Data provided:
== == ==

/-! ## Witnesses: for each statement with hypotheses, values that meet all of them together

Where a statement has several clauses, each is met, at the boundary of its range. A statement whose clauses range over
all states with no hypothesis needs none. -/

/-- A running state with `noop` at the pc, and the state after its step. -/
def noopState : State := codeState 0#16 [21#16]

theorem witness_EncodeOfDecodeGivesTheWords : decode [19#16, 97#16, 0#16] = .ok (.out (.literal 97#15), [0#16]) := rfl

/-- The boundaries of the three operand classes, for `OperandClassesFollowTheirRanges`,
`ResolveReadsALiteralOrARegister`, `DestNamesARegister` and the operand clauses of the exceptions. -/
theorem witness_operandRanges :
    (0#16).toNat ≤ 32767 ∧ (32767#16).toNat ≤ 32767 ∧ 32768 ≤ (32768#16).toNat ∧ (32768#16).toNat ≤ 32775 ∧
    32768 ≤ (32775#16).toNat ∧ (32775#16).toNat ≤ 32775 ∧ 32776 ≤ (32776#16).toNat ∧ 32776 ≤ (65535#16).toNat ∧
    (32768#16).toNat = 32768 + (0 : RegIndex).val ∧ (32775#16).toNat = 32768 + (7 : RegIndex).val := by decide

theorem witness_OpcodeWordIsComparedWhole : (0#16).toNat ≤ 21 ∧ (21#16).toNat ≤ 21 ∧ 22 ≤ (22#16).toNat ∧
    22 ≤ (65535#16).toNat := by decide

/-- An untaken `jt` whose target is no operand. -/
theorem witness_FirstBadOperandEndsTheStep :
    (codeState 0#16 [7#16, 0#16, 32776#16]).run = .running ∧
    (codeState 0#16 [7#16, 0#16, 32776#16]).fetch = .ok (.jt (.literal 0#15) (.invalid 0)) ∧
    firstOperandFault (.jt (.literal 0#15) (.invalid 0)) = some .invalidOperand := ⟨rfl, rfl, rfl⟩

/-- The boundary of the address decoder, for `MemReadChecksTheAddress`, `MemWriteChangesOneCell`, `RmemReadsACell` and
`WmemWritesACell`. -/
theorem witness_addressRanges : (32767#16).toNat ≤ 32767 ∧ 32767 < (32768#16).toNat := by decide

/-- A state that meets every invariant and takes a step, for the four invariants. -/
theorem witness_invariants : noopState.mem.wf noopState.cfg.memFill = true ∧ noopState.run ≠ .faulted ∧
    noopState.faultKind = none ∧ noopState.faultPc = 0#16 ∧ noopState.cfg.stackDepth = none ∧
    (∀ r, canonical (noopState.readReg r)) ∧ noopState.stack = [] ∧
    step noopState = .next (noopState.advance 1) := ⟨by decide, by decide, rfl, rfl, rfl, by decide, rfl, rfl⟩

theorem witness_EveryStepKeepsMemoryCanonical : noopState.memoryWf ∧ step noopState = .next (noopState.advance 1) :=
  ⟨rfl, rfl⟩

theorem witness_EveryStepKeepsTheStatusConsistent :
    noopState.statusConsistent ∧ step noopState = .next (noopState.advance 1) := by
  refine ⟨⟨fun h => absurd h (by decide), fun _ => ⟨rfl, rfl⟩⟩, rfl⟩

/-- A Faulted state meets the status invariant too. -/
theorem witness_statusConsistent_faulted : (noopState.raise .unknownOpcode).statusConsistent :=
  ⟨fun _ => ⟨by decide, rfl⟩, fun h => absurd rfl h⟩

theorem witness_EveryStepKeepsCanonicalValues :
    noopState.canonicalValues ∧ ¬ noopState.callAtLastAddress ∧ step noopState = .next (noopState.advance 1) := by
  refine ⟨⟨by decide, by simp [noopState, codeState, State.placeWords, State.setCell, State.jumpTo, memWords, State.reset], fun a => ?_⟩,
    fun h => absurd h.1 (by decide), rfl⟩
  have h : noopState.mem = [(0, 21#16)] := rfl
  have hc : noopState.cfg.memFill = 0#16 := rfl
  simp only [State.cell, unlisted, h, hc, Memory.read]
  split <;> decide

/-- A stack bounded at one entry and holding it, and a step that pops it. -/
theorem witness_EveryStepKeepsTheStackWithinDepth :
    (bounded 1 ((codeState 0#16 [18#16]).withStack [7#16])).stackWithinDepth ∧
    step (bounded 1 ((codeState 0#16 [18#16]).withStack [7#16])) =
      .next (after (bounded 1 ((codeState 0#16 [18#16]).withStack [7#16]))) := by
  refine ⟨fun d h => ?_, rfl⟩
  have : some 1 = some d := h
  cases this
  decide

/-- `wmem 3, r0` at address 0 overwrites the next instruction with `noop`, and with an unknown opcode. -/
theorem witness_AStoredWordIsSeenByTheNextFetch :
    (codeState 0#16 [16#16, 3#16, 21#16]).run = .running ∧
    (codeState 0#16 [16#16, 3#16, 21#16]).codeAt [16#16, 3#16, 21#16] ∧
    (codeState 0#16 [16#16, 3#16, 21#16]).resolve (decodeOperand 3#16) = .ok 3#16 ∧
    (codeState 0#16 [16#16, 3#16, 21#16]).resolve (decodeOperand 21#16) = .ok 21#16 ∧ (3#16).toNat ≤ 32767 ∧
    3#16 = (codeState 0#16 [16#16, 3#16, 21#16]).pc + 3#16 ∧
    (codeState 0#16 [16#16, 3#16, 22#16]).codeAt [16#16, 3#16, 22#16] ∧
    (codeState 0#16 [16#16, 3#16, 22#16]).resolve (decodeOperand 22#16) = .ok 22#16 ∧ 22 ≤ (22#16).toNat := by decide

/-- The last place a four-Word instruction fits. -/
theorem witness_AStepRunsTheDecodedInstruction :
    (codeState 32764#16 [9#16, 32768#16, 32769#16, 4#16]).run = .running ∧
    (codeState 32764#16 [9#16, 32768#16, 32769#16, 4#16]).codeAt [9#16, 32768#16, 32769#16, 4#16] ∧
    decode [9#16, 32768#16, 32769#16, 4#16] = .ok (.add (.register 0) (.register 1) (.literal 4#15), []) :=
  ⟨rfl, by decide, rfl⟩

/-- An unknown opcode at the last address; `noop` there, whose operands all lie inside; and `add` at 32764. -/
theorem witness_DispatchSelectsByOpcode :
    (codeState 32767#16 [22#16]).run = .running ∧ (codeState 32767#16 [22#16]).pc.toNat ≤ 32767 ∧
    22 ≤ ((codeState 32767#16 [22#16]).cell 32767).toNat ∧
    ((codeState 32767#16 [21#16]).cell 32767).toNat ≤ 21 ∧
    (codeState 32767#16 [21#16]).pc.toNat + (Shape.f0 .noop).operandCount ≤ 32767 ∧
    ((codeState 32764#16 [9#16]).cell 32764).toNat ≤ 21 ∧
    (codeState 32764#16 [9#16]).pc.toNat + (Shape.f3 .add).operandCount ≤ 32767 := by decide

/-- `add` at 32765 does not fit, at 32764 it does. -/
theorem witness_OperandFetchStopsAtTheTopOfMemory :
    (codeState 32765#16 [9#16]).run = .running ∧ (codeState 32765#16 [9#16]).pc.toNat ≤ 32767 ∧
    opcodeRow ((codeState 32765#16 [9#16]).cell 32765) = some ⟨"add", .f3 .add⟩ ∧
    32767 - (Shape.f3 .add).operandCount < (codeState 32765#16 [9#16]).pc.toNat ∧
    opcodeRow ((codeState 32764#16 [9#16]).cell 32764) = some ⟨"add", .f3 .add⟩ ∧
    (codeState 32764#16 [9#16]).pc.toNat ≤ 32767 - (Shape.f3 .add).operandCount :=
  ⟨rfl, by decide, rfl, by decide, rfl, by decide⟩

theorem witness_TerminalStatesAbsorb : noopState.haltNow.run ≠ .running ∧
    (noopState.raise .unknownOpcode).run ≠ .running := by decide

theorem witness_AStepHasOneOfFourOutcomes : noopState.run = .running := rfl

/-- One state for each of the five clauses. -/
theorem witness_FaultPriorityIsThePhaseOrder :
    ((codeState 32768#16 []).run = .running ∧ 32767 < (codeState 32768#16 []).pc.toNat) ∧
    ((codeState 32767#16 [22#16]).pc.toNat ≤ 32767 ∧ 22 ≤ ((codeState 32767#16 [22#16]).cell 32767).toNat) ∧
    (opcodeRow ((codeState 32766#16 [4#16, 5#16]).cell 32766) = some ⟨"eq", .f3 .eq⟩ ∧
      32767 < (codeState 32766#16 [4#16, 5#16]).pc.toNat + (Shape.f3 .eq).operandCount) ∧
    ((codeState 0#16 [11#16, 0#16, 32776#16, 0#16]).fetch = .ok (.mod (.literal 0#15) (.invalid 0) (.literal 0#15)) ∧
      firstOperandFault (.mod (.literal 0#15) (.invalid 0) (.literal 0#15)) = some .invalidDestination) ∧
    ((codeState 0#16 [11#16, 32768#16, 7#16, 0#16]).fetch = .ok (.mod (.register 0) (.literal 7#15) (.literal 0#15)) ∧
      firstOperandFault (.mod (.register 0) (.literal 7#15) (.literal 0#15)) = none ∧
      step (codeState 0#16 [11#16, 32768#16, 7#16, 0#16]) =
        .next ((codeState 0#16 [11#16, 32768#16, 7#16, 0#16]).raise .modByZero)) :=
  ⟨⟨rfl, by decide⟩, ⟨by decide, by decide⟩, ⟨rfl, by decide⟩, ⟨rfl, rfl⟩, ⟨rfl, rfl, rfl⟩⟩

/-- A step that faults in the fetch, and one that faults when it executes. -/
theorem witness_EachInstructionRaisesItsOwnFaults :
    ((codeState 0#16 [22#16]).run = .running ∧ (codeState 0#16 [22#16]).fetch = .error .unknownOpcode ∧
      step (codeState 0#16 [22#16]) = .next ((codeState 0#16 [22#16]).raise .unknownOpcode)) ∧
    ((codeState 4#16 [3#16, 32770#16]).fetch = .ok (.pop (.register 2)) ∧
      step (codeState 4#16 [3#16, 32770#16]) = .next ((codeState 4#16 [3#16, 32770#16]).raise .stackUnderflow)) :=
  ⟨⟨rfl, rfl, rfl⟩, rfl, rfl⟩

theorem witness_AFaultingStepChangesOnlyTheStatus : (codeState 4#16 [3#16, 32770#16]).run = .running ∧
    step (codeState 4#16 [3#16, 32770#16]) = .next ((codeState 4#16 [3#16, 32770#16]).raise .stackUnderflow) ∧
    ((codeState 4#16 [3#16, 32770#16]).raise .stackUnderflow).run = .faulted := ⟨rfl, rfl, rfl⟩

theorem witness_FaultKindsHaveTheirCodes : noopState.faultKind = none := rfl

== == ==

Please output an exact copy of the lines above, from the opening line of the data down to the line that contains "firstOperandFault (.jt (.literal".

/-! ## Witnesses: for each statement with hypotheses, values that meet all of them together

Where a statement has several clauses, each is met, at the boundary of its range. A statement whose clauses range over
all states with no hypothesis needs none. -/

/-- A running state with `noop` at the pc, and the state after its step. -/
def noopState : State := codeState 0#16 [21#16]

theorem witness_EncodeOfDecodeGivesTheWords : decode [19#16, 97#16, 0#16] = .ok (.out (.literal 97#15), [0#16]) := rfl

/-- The boundaries of the three operand classes, for `OperandClassesFollowTheirRanges`,
`ResolveReadsALiteralOrARegister`, `DestNamesARegister` and the operand clauses of the exceptions. -/
theorem witness_operandRanges :
    (0#16).toNat ≤ 32767 ∧ (32767#16).toNat ≤ 32767 ∧ 32768 ≤ (32768#16).toNat ∧ (32768#16).toNat ≤ 32775 ∧
    32768 ≤ (32775#16).toNat ∧ (32775#16).toNat ≤ 32775 ∧ 32776 ≤ (32776#16).toNat ∧ 32776 ≤ (65535#16).toNat ∧
    (32768#16).toNat = 32768 + (0 : RegIndex).val ∧ (32775#16).toNat = 32768 + (7 : RegIndex).val := by decide

theorem witness_OpcodeWordIsComparedWhole : (0#16).toNat ≤ 21 ∧ (21#16).toNat ≤ 21 ∧ 22 ≤ (22#16).toNat ∧
    22 ≤ (65535#16).toNat := by decide

/-- An untaken `jt` whose target is no operand. -/
theorem witness_FirstBadOperandEndsTheStep :
    (codeState 0#16 [7#16, 0#16, 32776#16]).run = .running ∧
    (codeState 0#16 [7#16, 0#16, 32776#16]).fetch = .ok (.jt (.literal 0#15) (.invalid 0)) ∧
    firstOperandFault (.jt (.literal 0#15) (.invalid 0)) = some .invalidOperand := ⟨rfl, rfl, rfl⟩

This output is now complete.